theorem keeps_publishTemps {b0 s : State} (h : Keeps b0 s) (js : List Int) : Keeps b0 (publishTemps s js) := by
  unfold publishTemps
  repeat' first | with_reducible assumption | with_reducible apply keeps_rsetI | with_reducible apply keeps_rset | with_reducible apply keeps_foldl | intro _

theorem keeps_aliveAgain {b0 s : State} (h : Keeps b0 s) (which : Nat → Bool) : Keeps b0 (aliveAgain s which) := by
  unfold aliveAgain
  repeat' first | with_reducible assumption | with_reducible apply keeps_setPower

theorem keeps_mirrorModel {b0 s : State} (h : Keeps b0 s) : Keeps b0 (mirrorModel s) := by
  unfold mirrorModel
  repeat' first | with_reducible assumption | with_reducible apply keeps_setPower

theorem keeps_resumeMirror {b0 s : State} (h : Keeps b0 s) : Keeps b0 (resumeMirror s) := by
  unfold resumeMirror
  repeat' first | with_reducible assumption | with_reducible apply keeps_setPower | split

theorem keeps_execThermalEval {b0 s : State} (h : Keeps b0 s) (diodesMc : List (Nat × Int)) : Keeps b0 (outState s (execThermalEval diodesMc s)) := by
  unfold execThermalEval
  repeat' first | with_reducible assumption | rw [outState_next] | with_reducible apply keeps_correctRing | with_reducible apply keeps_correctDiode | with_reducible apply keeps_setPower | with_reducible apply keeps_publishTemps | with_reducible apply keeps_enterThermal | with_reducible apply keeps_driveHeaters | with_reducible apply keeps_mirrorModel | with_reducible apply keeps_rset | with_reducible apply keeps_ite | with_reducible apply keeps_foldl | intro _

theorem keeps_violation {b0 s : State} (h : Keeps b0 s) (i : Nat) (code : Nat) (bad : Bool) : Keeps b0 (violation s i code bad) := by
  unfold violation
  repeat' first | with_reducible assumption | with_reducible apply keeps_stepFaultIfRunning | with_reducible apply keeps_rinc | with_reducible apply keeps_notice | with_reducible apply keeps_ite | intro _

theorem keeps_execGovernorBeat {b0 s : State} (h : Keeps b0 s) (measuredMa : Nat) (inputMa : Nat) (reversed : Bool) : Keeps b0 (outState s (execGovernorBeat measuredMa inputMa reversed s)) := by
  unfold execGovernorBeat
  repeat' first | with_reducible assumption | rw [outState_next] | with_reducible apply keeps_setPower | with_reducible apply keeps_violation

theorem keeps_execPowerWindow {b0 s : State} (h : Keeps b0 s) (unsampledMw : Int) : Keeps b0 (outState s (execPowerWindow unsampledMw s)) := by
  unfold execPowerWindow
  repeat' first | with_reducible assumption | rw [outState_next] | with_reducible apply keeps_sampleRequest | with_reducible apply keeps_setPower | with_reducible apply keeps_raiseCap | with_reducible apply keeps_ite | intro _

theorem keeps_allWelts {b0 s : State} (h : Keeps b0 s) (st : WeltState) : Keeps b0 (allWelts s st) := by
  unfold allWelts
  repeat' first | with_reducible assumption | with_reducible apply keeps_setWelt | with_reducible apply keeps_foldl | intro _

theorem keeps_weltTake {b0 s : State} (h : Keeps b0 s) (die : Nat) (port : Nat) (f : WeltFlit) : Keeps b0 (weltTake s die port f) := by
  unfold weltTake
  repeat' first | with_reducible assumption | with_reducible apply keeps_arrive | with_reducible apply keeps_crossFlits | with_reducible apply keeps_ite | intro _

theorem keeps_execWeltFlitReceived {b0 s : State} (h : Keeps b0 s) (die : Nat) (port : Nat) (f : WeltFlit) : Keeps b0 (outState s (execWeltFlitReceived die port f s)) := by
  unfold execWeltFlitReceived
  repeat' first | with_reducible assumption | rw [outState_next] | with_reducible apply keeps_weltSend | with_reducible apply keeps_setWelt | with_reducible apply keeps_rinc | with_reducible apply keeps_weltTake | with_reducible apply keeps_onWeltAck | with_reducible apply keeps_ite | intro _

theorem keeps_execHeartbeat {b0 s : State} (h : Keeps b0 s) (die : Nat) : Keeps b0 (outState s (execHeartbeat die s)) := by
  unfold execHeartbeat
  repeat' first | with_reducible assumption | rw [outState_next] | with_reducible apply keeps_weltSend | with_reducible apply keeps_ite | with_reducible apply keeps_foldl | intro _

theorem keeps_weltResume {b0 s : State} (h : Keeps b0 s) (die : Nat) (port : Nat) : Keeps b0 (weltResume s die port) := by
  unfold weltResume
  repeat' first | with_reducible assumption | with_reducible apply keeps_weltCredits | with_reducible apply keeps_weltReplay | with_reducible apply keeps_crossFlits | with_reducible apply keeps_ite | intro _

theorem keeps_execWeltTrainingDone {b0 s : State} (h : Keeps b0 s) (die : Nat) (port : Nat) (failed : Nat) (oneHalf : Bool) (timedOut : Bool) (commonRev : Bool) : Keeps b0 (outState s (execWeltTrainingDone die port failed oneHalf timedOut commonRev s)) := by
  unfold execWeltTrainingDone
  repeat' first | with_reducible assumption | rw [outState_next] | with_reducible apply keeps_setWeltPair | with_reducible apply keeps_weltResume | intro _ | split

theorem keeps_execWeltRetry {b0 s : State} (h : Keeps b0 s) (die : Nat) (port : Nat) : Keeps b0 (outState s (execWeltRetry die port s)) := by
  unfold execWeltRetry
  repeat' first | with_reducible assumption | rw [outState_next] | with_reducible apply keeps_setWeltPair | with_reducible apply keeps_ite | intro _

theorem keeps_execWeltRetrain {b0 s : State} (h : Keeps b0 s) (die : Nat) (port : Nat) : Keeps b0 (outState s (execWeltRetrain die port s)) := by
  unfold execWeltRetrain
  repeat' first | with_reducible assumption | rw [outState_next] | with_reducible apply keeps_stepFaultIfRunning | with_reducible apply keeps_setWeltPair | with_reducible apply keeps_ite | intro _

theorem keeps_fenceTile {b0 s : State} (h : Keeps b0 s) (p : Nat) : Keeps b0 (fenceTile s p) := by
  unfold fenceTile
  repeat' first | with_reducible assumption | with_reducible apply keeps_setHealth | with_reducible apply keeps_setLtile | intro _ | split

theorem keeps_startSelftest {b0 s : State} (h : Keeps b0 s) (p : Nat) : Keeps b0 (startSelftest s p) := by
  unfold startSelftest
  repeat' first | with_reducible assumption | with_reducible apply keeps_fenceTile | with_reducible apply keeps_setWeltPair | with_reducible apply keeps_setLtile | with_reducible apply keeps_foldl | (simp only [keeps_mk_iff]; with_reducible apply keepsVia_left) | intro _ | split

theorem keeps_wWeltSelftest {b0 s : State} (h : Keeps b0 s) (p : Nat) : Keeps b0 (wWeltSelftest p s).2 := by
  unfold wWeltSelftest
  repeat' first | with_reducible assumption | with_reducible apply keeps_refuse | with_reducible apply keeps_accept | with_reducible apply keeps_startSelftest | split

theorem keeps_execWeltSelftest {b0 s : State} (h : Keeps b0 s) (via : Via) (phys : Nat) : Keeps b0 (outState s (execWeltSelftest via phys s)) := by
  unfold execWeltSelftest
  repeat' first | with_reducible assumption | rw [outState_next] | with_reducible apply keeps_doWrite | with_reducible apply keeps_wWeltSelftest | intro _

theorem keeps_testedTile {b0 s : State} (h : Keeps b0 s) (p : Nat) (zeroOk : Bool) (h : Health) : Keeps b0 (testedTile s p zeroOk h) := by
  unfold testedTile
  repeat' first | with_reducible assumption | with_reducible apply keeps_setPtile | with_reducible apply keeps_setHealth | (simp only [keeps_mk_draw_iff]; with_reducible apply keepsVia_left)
--
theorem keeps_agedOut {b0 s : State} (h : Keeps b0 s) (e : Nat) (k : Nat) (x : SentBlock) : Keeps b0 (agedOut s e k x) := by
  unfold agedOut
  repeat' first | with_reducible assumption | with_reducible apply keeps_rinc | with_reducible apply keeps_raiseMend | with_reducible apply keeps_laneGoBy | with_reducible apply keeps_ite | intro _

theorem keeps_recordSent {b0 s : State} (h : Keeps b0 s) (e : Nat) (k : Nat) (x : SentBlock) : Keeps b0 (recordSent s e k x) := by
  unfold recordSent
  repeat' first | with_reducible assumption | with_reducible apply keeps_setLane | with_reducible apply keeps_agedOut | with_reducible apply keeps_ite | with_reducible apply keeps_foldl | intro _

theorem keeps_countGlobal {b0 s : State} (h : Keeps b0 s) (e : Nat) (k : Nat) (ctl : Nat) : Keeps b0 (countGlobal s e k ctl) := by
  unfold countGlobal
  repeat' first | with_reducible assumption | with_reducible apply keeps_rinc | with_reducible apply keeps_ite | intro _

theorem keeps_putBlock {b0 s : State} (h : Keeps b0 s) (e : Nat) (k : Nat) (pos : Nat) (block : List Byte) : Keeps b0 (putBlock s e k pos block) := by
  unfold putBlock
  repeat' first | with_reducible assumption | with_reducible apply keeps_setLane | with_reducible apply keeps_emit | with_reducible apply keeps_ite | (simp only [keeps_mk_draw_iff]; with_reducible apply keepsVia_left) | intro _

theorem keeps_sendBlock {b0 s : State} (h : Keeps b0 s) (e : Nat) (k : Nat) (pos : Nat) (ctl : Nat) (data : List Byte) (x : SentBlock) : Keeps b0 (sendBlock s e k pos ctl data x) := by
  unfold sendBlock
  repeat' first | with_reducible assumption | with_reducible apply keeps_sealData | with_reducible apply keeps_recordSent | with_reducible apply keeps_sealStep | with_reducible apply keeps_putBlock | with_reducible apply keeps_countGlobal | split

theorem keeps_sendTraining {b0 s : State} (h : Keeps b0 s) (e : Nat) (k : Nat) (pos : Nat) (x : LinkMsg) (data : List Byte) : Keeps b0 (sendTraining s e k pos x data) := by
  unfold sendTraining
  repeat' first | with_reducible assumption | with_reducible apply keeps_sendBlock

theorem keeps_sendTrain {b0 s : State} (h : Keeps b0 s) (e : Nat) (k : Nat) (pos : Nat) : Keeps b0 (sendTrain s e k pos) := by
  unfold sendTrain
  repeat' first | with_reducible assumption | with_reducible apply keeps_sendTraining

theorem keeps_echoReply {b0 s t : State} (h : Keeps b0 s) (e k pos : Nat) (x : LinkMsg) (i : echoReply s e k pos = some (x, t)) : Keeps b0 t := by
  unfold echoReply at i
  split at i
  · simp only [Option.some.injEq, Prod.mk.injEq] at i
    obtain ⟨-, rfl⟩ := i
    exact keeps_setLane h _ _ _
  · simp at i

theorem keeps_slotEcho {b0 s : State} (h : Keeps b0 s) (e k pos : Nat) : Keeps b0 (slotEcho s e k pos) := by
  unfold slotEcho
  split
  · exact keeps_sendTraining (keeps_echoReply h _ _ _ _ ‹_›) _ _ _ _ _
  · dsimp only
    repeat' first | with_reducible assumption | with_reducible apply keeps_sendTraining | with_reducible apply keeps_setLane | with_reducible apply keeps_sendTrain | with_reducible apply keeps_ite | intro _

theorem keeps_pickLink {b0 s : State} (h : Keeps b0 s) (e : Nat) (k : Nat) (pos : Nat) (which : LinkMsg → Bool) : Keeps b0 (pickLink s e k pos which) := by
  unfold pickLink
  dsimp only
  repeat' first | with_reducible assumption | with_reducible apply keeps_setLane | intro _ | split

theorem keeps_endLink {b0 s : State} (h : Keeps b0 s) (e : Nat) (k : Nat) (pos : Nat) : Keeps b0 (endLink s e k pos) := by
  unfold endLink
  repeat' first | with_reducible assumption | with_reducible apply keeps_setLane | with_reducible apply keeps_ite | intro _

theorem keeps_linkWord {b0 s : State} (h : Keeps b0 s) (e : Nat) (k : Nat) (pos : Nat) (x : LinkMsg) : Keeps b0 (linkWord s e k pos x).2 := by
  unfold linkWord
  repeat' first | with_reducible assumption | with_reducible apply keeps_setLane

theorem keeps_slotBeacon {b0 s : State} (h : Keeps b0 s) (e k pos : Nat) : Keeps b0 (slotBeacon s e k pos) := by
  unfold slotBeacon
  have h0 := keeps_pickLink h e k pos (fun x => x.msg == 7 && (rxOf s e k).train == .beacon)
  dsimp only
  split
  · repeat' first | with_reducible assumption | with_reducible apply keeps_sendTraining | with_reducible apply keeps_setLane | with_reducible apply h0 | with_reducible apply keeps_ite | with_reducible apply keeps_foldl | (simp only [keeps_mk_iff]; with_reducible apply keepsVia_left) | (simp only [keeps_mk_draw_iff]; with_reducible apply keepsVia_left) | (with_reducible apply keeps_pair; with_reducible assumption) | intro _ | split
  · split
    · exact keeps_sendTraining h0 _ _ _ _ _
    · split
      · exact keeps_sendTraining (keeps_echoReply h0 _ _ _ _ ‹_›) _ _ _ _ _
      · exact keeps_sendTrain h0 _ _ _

Requirement ▸ Look above for the line with "unfold execThermalEval" and the line with "with_reducible apply keeps_violation"; transcribe both and all lines in between, exactly, and nothing else.

Result ▸
  unfold execThermalEval
  repeat' first | with_reducible assumption | rw [outState_next] | with_reducible apply keeps_correctRing | with_reducible apply keeps_correctDiode | with_reducible apply keeps_setPower | with_reducible apply keeps_publishTemps | with_reducible apply keeps_enterThermal | with_reducible apply keeps_driveHeaters | with_reducible apply keeps_mirrorModel | with_reducible apply keeps_rset | with_reducible apply keeps_ite | with_reducible apply keeps_foldl | intro _

theorem keeps_violation {b0 s : State} (h : Keeps b0 s) (i : Nat) (code : Nat) (bad : Bool) : Keeps b0 (violation s i code bad) := by
  unfold violation
  repeat' first | with_reducible assumption | with_reducible apply keeps_stepFaultIfRunning | with_reducible apply keeps_rinc | with_reducible apply keeps_notice | with_reducible apply keeps_ite | intro _

theorem keeps_execGovernorBeat {b0 s : State} (h : Keeps b0 s) (measuredMa : Nat) (inputMa : Nat) (reversed : Bool) : Keeps b0 (outState s (execGovernorBeat measuredMa inputMa reversed s)) := by
  unfold execGovernorBeat
  repeat' first | with_reducible assumption | rw [outState_next] | with_reducible apply keeps_setPower | with_reducible apply keeps_violation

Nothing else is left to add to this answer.